Collected data
-- ==== Sys2Proof/Machine/State.lean ====
section
/-! DEFINITION. What the machine holds: the block's architectural state (spec/10_state.md R10 to R19), and beside it the
two lines through which the host acts on it (spec/00_scope.md R7, spec/70_reset_and_hazards.md R135, R145) and the
model's own record of the host; the reset state (R21, R136), and the reasons a step can stop. Plain data throughout. -/

namespace Sys2Proof.Machine

/-- The two byte spaces of 20_memory.md R25: the record space `BUF` and the text space `TXT`. -/
inductive Space where
  | record
  | text
  deriving DecidableEq, Repr

/-- The locations of a space: 36 record bytes, 64 characters (20_memory.md R25). -/
def Space.size : Space → Nat
  | .record => Config.recLen
  | .text => Config.txtCap

/-- Memory as its (address, byte) pairs. An address that is not listed is no location of the block and reads as no
value; a buffer lists every location the spec gives it (20_memory.md R25, R26). -/
abbrev Memory := List Host.Cell

/-- The ONE form of a buffer of `size` locations: the addresses 0 to `size - 1`, rising, each once. -/
abbrev Memory.wf (size : Nat) (m : Memory) : Prop := m.map Prod.fst = List.range size

/-- The pairs of a buffer of `size` locations with the given contents. -/
def Memory.filled (size : Nat) (byte : Nat → Byte) : Memory :=
  (List.range size).map fun a => (a, byte a)

theorem Memory.filled_wf (size : Nat) (byte : Nat → Byte) : (Memory.filled size byte).wf size := by
  simp [Memory.wf, Memory.filled, Function.comp_def]

/-- An array of `size` bytes: the pairs in their one form, and nothing that is not in it (10_state.md R10,
20_memory.md R25; `Buffer.equivArray`, notes/assumptions/6.md). -/
structure Buffer (size : Nat) where
  /-- The (address, byte) pairs. -/
  cells : Memory
  /-- They have the form. -/
  form : cells.wf size := by decide
  deriving DecidableEq, Repr

/-- A buffer with the given contents. -/
def Buffer.filled (size : Nat) (byte : Nat → Byte) : Buffer size :=
  ⟨Memory.filled size byte, Memory.filled_wf size byte⟩

/-- What the host does next (00_scope.md R7: it issues command words, reads response words and asserts reset). -/
inductive HostInput where
  /-- The host presents a command word (70_reset_and_hazards.md R145). -/
  | command (w : CommandWord)
  /-- The host takes the response word that waits (R145). -/
  | takeResponse
  /-- The host asserts the reset input (R135). -/
  | assertReset
  /-- The host releases the reset input (R135). -/
  | releaseReset
  deriving DecidableEq, Repr

/-- The complete architectural state of the block: exactly the product of the seven elements of 10_state.md R10, and
nothing else (`ArchState.equivProduct`). -/
structure ArchState where
  /-- `BUF`, an array of 36 bytes (10_state.md R13). -/
  buf : Buffer Config.recLen
  /-- `TXT`, an array of 64 bytes (R14). -/
  txt : Buffer Config.txtCap
  /-- `TLEN`, 7 bits (R15). -/
  tlen : BitVec 7
  /-- `CRC`, 16 bits (R16). -/
  crc : Sum
  /-- `STATUS`, 8 bits: `VALID`, `BNC`, `TST` in bits 0 to 2 (R17). -/
  status : Byte
  /-- `TAG`, 8 bits (R18). -/
  tag : Byte
  /-- `WC`, 32 bits (R19). -/
  wc : Word32
  deriving DecidableEq, Repr

/-- What stands beside the architectural state because a step takes no argument: the block's response port and reset
input, and the model's own record of the host and of the free reset contents (notes/assumptions/2.md, 3.md). No command
reads any of it. -/
structure Surroundings where
  /-- The response word that the host has not taken yet (30_encoding.md R45, 70_reset_and_hazards.md R145). -/
  response : Option ResponseWord
  /-- The reset input is asserted (70_reset_and_hazards.md R135). -/
  resetLine : Bool
  /-- What the host is going to do, the next thing first. The model's own. -/
  inputs : List HostInput
  /-- The response words the host has taken, the latest first. The model's own. -/
  taken : List ResponseWord
  /-- How many resets there have been since the first: it selects the draw of the free buffer contents. The
  model's own. -/
  draws : Nat
  deriving DecidableEq, Repr

/-- What `step` acts on: the architectural state (10_state.md R10) together with its surroundings. The spec's `State`
is `ArchState`; the step here takes no command word, so the word has to stand in what it takes
(notes/assumptions/2.md). -/
structure State extends ArchState, Surroundings
  deriving DecidableEq, Repr

/-- The state right after a reset whose unspecified buffer contents are the two arguments (10_state.md R21,
70_reset_and_hazards.md R136). -/
def State.init (bufDraw txtDraw : Nat → Byte) : State where
  buf := Buffer.filled Config.recLen bufDraw
  txt := Buffer.filled Config.txtCap txtDraw
  tlen := 0#7
  crc := Config.crcInit
  status := 0x00#8
  tag := 0x00#8
  wc := 0x00000000#32
  response := none
  resetLine := false
  inputs := []
  taken := []
  draws := 0

/-- The machine right after reset: the registers at the values of 10_state.md R21, every buffer byte a free value
(notes/assumptions/1.md), the reset input released, no command in progress. -/
def State.reset : State := State.init (Config.resetBuf 0) (Config.resetTxt 0)

/-- Why a step faults. -/
inductive Fault where
  /-- An access to a location that the space does not have (20_memory.md R25, R26). Raised by `Ended.finish` where a
  buffer operation of Machine/Ops.lean meets such an address. No command reaches it, from any state: a `Buffer` has
  every location the spec gives it, and the commands test their index first and answer `E_INDEX`
  (45_buffer_access.md R100). Safe. -/
  | absentLocation (space : Space)
  deriving DecidableEq, Repr

/-- Why a step is refused. -/
inductive Refusal where
  /-- An instruction without a meaning. Raised by no arm of `exec`. Safe. -/
  | notModelled (mnemonic : String)
  /-- A command word presented while reset is asserted: what the block does is not specified
  (93_implementation_defined.md U3, 70_reset_and_hazards.md R135). Raised by the step. Safe. -/
  | commandDuringReset
  /-- A command word presented before the response to the previous one has been taken: what the block does is not
  specified (93_implementation_defined.md U3, 70_reset_and_hazards.md R145). Raised by the step. Safe. -/
  | commandBeforeResponse
  deriving DecidableEq, Repr

end Sys2Proof.Machine
end

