-- ==== Sys2Proof/Machine/Step.lean ====
section
/-! DEFINITION. One step of the machine: the next thing the host does (spec/00_scope.md R6, R7), and where the host of
this model places a command word. -/

namespace Sys2Proof.Machine

/-- One step: the host's next input takes effect; where the host does nothing, the block waits. -/
def step (s : State) : Host.Outcome State Fault Refusal :=
  match s.inputs with
  | [] => .next s
  | .command w :: rest => acceptCommand w (s.withInputs rest)
  | .takeResponse :: rest => .next (s.withInputs rest).takeResponse
  | .assertReset :: rest => .next (s.withInputs rest).assertReset
  | .releaseReset :: rest => .next (s.withInputs rest).releaseReset

/-- The state in which the host presents the given word next: the word is the next input, reset is released and no
response waits, so that the very next step runs it (70_reset_and_hazards.md R145, notes/assumptions/4.md). -/
def State.withFetchWord (s : State) (nbits w : Nat) : State :=
  { s with inputs := .command (tableWord nbits w) :: s.inputs, resetLine := false, response := none }

end Sys2Proof.Machine
end

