-- ==== Sys2Proof/Machine/Core.lean ====
section
/-! DEFINITION. The machine behind the host's interface. -/

def Sys2Proof.core : Host.Core :=
  { State := Sys2Proof.Machine.State, Fault := Sys2Proof.Machine.Fault,
    Refusal := Sys2Proof.Machine.Refusal, step := Sys2Proof.Machine.step,
    reset := Sys2Proof.Machine.State.reset }
end

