-- ==== Sys2Proof/Laws/PerInstr.lean ====
section
/-! SUPPORT. The family `EncodeInRow`, one lemma per command: the word of a command that can be spelled matches the
command's row of the mask and match table (spec/30_encoding.md R41). -/

namespace Sys2Proof.Laws

/-- The word of the command matches its row. -/
def EncodeInRow.Statement (i : Instr) : Prop :=
  i.wellFormed = true → (rowOf i).matches (encode i) = true

/-- A word of given fields matches a row of given mask and pattern fields when each field does. -/
theorem c64_matches {op a b z mo ma mb mz po pa pb pz : Byte} {imm mi pi : Word32}
    (h : op &&& mo = po ∧ a &&& ma = pa ∧ b &&& mb = pb ∧ z &&& mz = pz ∧ imm &&& mi = pi) :
    Row.matches ⟨c64 mo ma mb mz mi, c64 po pa pb pz pi⟩ (c64 op a b z imm) = true := by
  obtain ⟨rfl, rfl, rfl, rfl, rfl⟩ := h
  simp [Row.matches, c64_and]

theorem EncodeInRow.nop : EncodeInRow.Statement .nop :=
  fun _ => c64_matches (mo := 0xff) (ma := 0xff) (mb := 0xff) (mz := 0xff) (mi := 0xffffffff)
    (po := 0x0) (pa := 0) (pb := 0) (pz := 0) (pi := 0) ⟨by decide, by simp, by simp, by decide, by simp⟩

theorem EncodeInRow.rdr (reg : Byte) : EncodeInRow.Statement (.rdr reg) :=
  fun _ => c64_matches (mo := 0xff) (ma := 0x0) (mb := 0xff) (mz := 0xff) (mi := 0xffffffff)
    (po := 0x1) (pa := 0) (pb := 0) (pz := 0) (pi := 0) ⟨by decide, by simp, by simp, by decide, by simp⟩

theorem EncodeInRow.wrb (idx : Byte) (val : Byte) : EncodeInRow.Statement (.wrb idx val) :=
  fun _ => c64_matches (mo := 0xff) (ma := 0x0) (mb := 0x0) (mz := 0xff) (mi := 0xffffffff)
    (po := 0x10) (pa := 0) (pb := 0) (pz := 0) (pi := 0) ⟨by decide, by simp, by simp, by decide, by simp⟩

theorem EncodeInRow.rdb (idx : Byte) : EncodeInRow.Statement (.rdb idx) :=
  fun _ => c64_matches (mo := 0xff) (ma := 0x0) (mb := 0xff) (mz := 0xff) (mi := 0xffffffff)
    (po := 0x11) (pa := 0) (pb := 0) (pz := 0) (pi := 0) ⟨by decide, by simp, by simp, by decide, by simp⟩

theorem EncodeInRow.wrt (idx : Byte) (val : Byte) : EncodeInRow.Statement (.wrt idx val) :=
  fun _ => c64_matches (mo := 0xff) (ma := 0x0) (mb := 0x0) (mz := 0xff) (mi := 0xffffffff)
    (po := 0x12) (pa := 0) (pb := 0) (pz := 0) (pi := 0) ⟨by decide, by simp, by simp, by decide, by simp⟩

theorem EncodeInRow.rdt (idx : Byte) : EncodeInRow.Statement (.rdt idx) :=
  fun _ => c64_matches (mo := 0xff) (ma := 0x0) (mb := 0xff) (mz := 0xff) (mi := 0xffffffff)
    (po := 0x13) (pa := 0) (pb := 0) (pz := 0) (pi := 0) ⟨by decide, by simp, by simp, by decide, by simp⟩

theorem EncodeInRow.setlen (len : Byte) : EncodeInRow.Statement (.setlen len) :=
  fun _ => c64_matches (mo := 0xff) (ma := 0x0) (mb := 0xff) (mz := 0xff) (mi := 0xffffffff)
    (po := 0x14) (pa := 0) (pb := 0) (pz := 0) (pi := 0) ⟨by decide, by simp, by simp, by decide, by simp⟩

theorem EncodeInRow.crcclr : EncodeInRow.Statement .crcclr :=
  fun _ => c64_matches (mo := 0xff) (ma := 0xff) (mb := 0xff) (mz := 0xff) (mi := 0xffffffff)
    (po := 0x20) (pa := 0) (pb := 0) (pz := 0) (pi := 0) ⟨by decide, by simp, by simp, by decide, by simp⟩

theorem EncodeInRow.crcput (val : Byte) : EncodeInRow.Statement (.crcput val) :=
  fun _ => c64_matches (mo := 0xff) (ma := 0xff) (mb := 0x0) (mz := 0xff) (mi := 0xffffffff)
    (po := 0x21) (pa := 0) (pb := 0) (pz := 0) (pi := 0) ⟨by decide, by simp, by simp, by decide, by simp⟩

theorem EncodeInRow.crcfin : EncodeInRow.Statement .crcfin :=
  fun _ => c64_matches (mo := 0xff) (ma := 0xff) (mb := 0xff) (mz := 0xff) (mi := 0xffffffff)
    (po := 0x22) (pa := 0) (pb := 0) (pz := 0) (pi := 0) ⟨by decide, by simp, by simp, by decide, by simp⟩

theorem EncodeInRow.pack (flg : Byte) (wc : Word32) : EncodeInRow.Statement (.pack flg wc) :=
  fun hw => c64_matches (mo := 0xff) (ma := 0xfc) (mb := 0xff) (mz := 0xff) (mi := 0x0)
    (po := 0x30) (pa := 0) (pb := 0) (pz := 0) (pi := 0) ⟨by decide, by simpa [Instr.wellFormed, flagsLegal] using hw, by simp, by decide, by simp⟩

theorem EncodeInRow.check : EncodeInRow.Statement .check :=
  fun _ => c64_matches (mo := 0xff) (ma := 0xff) (mb := 0xff) (mz := 0xff) (mi := 0xffffffff)
    (po := 0x31) (pa := 0) (pb := 0) (pz := 0) (pi := 0) ⟨by decide, by simp, by simp, by decide, by simp⟩

theorem EncodeInRow.b64enc : EncodeInRow.Statement .b64enc :=
  fun _ => c64_matches (mo := 0xff) (ma := 0xff) (mb := 0xff) (mz := 0xff) (mi := 0xffffffff)
    (po := 0x40) (pa := 0) (pb := 0) (pz := 0) (pi := 0) ⟨by decide, by simp, by simp, by decide, by simp⟩

theorem EncodeInRow.b64dec : EncodeInRow.Statement .b64dec :=
  fun _ => c64_matches (mo := 0xff) (ma := 0xff) (mb := 0xff) (mz := 0xff) (mi := 0xffffffff)
    (po := 0x41) (pa := 0) (pb := 0) (pz := 0) (pi := 0) ⟨by decide, by simp, by simp, by decide, by simp⟩

theorem EncodeInRow.encode (flg : Byte) (wc : Word32) : EncodeInRow.Statement (.encode flg wc) :=
  fun hw => c64_matches (mo := 0xff) (ma := 0xfc) (mb := 0xff) (mz := 0xff) (mi := 0x0)
    (po := 0x50) (pa := 0) (pb := 0) (pz := 0) (pi := 0) ⟨by decide, by simpa [Instr.wellFormed, flagsLegal] using hw, by simp, by decide, by simp⟩

theorem EncodeInRow.decode : EncodeInRow.Statement .decode :=
  fun _ => c64_matches (mo := 0xff) (ma := 0xff) (mb := 0xff) (mz := 0xff) (mi := 0xffffffff)
    (po := 0x51) (pa := 0) (pb := 0) (pz := 0) (pi := 0) ⟨by decide, by simp, by simp, by decide, by simp⟩

end Sys2Proof.Laws
end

=== AIM OF THE EXERCISE ===
From the entries above, print the lines beginning at the one with "bytes (R14). -/" and stopping after the one with "resetLine : Bool", exactly as written and with nothing else.

=== EXERCISE ANSWER ===
  /-- `TXT`, an array of 64 bytes (R14). -/
  txt : Buffer Config.txtCap
  /-- `TLEN`, 7 bits (R15). -/
  tlen : BitVec 7
  /-- `CRC`, 16 bits (R16). -/
  crc : Sum
  /-- `STATUS`, 8 bits: `VALID`, `BNC`, `TST` in bits 0 to 2 (R17). -/
  status : Byte
  /-- `TAG`, 8 bits (R18). -/
  tag : Byte
  /-- `WC`, 32 bits (R19). -/
  wc : Word32
  deriving DecidableEq, Repr

/-- What stands beside the architectural state because a step takes no argument: the block's response port and reset
input, and the model's own record of the host and of the free reset contents (notes/assumptions/2.md, 3.md). No command
reads any of it. -/
structure Surroundings where
  /-- The response word that the host has not taken yet (30_encoding.md R45, 70_reset_and_hazards.md R145). -/
  response : Option ResponseWord
  /-- The reset input is asserted (70_reset_and_hazards.md R135). -/
  resetLine : Bool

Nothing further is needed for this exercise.